I was also pleased to see Congresswoman Mary Bono Mack come unstuck and wish her successor, Dr Raul Ruiz, well. He may need it in a House of Representatives which is the last bastion of Republican control in the main houses in Washington. Projections that the Republicans would capture the Senate also turned out to be well wide of the mark.
So where did the Republicans go wrong? Mitt Romney is a decent and honourable man - of that I have no doubt but then so was John Major. The problem Romney had was that the GOP had become the party of the "old white man" which was fine when America was 95% white but it's now 72% white and falling. Among blacks, asians and hispanics, the Republicans were routed (blacks voted 93-7 for Obama). Obama could afford to lose the white vote by 10-15 points because he had such huge majorities elesewhere and the changing demographics are changing State politics. Thanks to the growing hispanic population, California is now a Democrat bastion while even places like Texas, Georgia and Alaska are moving away from the Republicans. Trying to build a GOP majority in 2016 looks far from obvious.
Where does that leave us? The elephant in the room during the election was the so-called "fiscal cliff", a combination of millions of dollars of spending cuts and tax rises meant to address the gigantic national debt and deficit being run by the US. The impact of such a fiscal tightening on an already anaemic global economy would, it was feared, plunge the UK and Europe back into recession but not addressing the problem is no answer either.
Since the election, as is often the case, the mood has changed from adversarial to conciliatory and it is to be hoped that will continue. Apart from a few loons on the fringe, Republicans cannot gainsay the President his victory but it takes two to tango. My guess is some sort of deal will be reached but how long it will last and whether it will be the basis for a lasting economic recovery is very much open to question.

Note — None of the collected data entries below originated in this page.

-- ==== Sys2Proof/Laws/State.lean ====
section
/-!
SUPPORT. What the named updates of the state, of a thread and of a group leave in each field, so that no proof unfolds a record update.
-/
namespace Sys2Proof.Machine
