-- ==== Sys2Proof/Laws/CanonOps.lean ====
section
/-!
SUPPORT. What operands, memory, translation, faults and the shared operations keep:
HBM and scanout memory in their canonical form.
-/
namespace Sys2Proof.Machine
set_option Elab.async false
set_option linter.unusedSimpArgs false
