-- ==== Sys2Proof/Laws/CanonUnits.lean ====
section
/-!
SUPPORT. What views, mesh, display, texture, ray and group operations keep:
HBM and scanout memory in their canonical form.
-/
namespace Sys2Proof.Machine
set_option Elab.async false
set_option linter.unusedSimpArgs false
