-- ==== Sys2Proof/Laws/CanonCommand.lean ====
section
/-!
SUPPORT. What commands, contexts, saving, binding, collectives, placement and error reports keep:
HBM and scanout memory in their canonical form.
-/
namespace Sys2Proof.Machine
set_option Elab.async false
set_option linter.unusedSimpArgs false
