-- ==== Sys2Proof/Laws/PerInstr.lean ====
section
/-!
SUPPORT. The family F: a well-formed word's own operation and fields name the constructor that the word was encoded from (R167).
-/
namespace Sys2Proof.Laws
open Machine

/-- R155, R167, R168: of a well-formed format F word the major opcode fits its seven bits, and the decoder's table, asked with
the word's own fields, answers the word's own constructor. -/
def F.Statement (i : Instr) : Prop :=
  ∀ r x, rowOf i = some (r, x) → wellFormed i = true → r.op < 128 ∧ ∃ k, ctorOf r.op x = some k ∧ k x = i

theorem F.of_none {i : Instr} (h : rowOf i = none) : F.Statement i := fun r x hr => by rw [h] at hr; exact absurd hr (by simp)

theorem F.of_row {i : Instr} {r : Row} {x : Fields} (hr : rowOf i = some (r, x)) (hop : Nat.blt r.op 128 = true)
    (hc : r.ok x = true → extraOk i = true → ∃ k, ctorOf r.op x = some k ∧ k x = i) : F.Statement i := by
  intro r' x' hr' hw
  rw [hr] at hr'
  simp only [Option.some.injEq, Prod.mk.injEq] at hr'
  obtain ⟨rfl, rfl⟩ := hr'
  unfold wellFormed legalWord at hw
  rw [hr] at hw
  simp only [Bool.and_eq_true] at hw
  exact ⟨by simpa using hop, hc hw.1.1 hw.2⟩

/-- What a row asks of the operation number and of M. -/
theorem F.row_fn {r : Row} {x : Fields} (h : r.ok x = true) : x.fn.toNat &&& (0xFF - r.fnMask) = r.fn ∧ r.ms.contains x.m.toNat = true := by
  unfold Row.ok at h
  simp only [Bool.and_eq_true, beq_iff_eq] at h
  exact ⟨h.1.1.1.1.1.1, h.1.2⟩

theorem F.low_bits {k f n j : Nat} (hk : k &&& (2 ^ j - 1) = 2 ^ j - 1) (h : f &&& k = n) : f % 2 ^ j = n % 2 ^ j := by
  rw [← Nat.and_two_pow_sub_one_eq_mod, ← Nat.and_two_pow_sub_one_eq_mod, ← h, Nat.and_assoc, hk]

theorem F.of_fn {i : Instr} {r : Row} {x : Fields} {mask : Nat} (hr : rowOf i = some (r, x)) (hop : Nat.blt r.op 128 = true)
    (hm : r.fnMask = mask) (hk : (0xFF - mask) &&& (2 ^ 6 - 1) = 2 ^ 6 - 1)
    (hc : x.fn.toNat % 64 = r.fn % 64 → ∃ k, ctorOf r.op x = some k ∧ k x = i) : F.Statement i :=
  F.of_row hr hop fun h _ => hc (F.low_bits (j := 6) hk (hm ▸ (F.row_fn h).1))

theorem F.of_fm {i : Instr} {r : Row} {x : Fields} {m mask : Nat} (hr : rowOf i = some (r, x)) (hop : Nat.blt r.op 128 = true)
    (hm : r.fnMask = mask) (hk : (0xFF - mask) &&& (2 ^ 6 - 1) = 2 ^ 6 - 1) (hs : r.ms = [m])
    (hc : x.fn.toNat % 64 = r.fn % 64 → x.m.toNat = m → ∃ k, ctorOf r.op x = some k ∧ k x = i) : F.Statement i :=
  F.of_row hr hop fun h _ => hc (F.low_bits (j := 6) hk (hm ▸ (F.row_fn h).1)) (by have := (F.row_fn h).2; rw [hs] at this; simpa using this)

theorem F.of_atom {i : Instr} {r : Row} {x : Fields} {mask : Nat} (hr : rowOf i = some (r, x)) (hop : Nat.blt r.op 128 = true)
    (hm : r.fnMask = mask) (hk : (0xFF - mask) &&& (2 ^ 5 - 1) = 2 ^ 5 - 1) (hd : extraOk i = true → (x.d != 48) = true)
    (hc : x.d ≠ 48 → x.fn.toNat % 32 = r.fn % 32 → ∃ k, ctorOf r.op x = some k ∧ k x = i) : F.Statement i :=
  F.of_row hr hop fun h e => hc (by simpa using hd e) (F.low_bits (j := 5) hk (hm ▸ (F.row_fn h).1))

theorem F.of_red {i : Instr} {r : Row} {x : Fields} {mask : Nat} (hr : rowOf i = some (r, x)) (hop : Nat.blt r.op 128 = true)
    (hm : r.fnMask = mask) (hk : (0xFF - mask) &&& (2 ^ 5 - 1) = 2 ^ 5 - 1) (hd : extraOk i = true → x.d = 48)
    (hc : x.d = 48 → x.fn.toNat % 32 = r.fn % 32 → ∃ k, ctorOf r.op x = some k ∧ k x = i) : F.Statement i :=
  F.of_row hr hop fun h e => hc (hd e) (F.low_bits (j := 5) hk (hm ▸ (F.row_fn h).1))

theorem F.red_d {x : Fields} {p : Bool} (h : (x.d == 48 && p) = true) : x.d = 48 := by
  simp only [Bool.and_eq_true, beq_iff_eq] at h
  exact h.1

theorem F.cvt_ctor (x : Fields) (h : extraOk (.cvt x) = true) : ctorOf 0x33 x = some .cvt := by
  simp only [extraOk, Bool.and_eq_true, Bool.not_eq_true'] at h
  show some (if x.imm.getLsbD 2 then _ else _) = _
  rw [h.2]; rfl

theorem F.cvtBs_ctor (x : Fields) (h : extraOk (.cvtBs x) = true) : ctorOf 0x33 x = some .cvtBs := by
  simp only [extraOk, Bool.and_eq_true] at h
  show some (if x.imm.getLsbD 2 then _ else _) = _
  rw [h.2]; rfl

Looking ahead to 2016, it seems probable both parties will go through an exhausting primary process. The Republicans aren't short of choices - Jeb Bush, Marco Rubio, Tim Pawlenty, Rick Santorum, Paul Ryan, Chris Christie are all mentioned and any one of them could sail through the sea of electoral hazard to victory.
On the Democrat side, I doubt Vice-President Joe Biden will run given his age and I suspect Hillary Clinton won't either. The two I would like to see are Mark Warner and Kirsten Gillibrand.
If you want an even longer shot for the future, how about Malia Obama in the 2040 Presidential election? Well, it's a thought...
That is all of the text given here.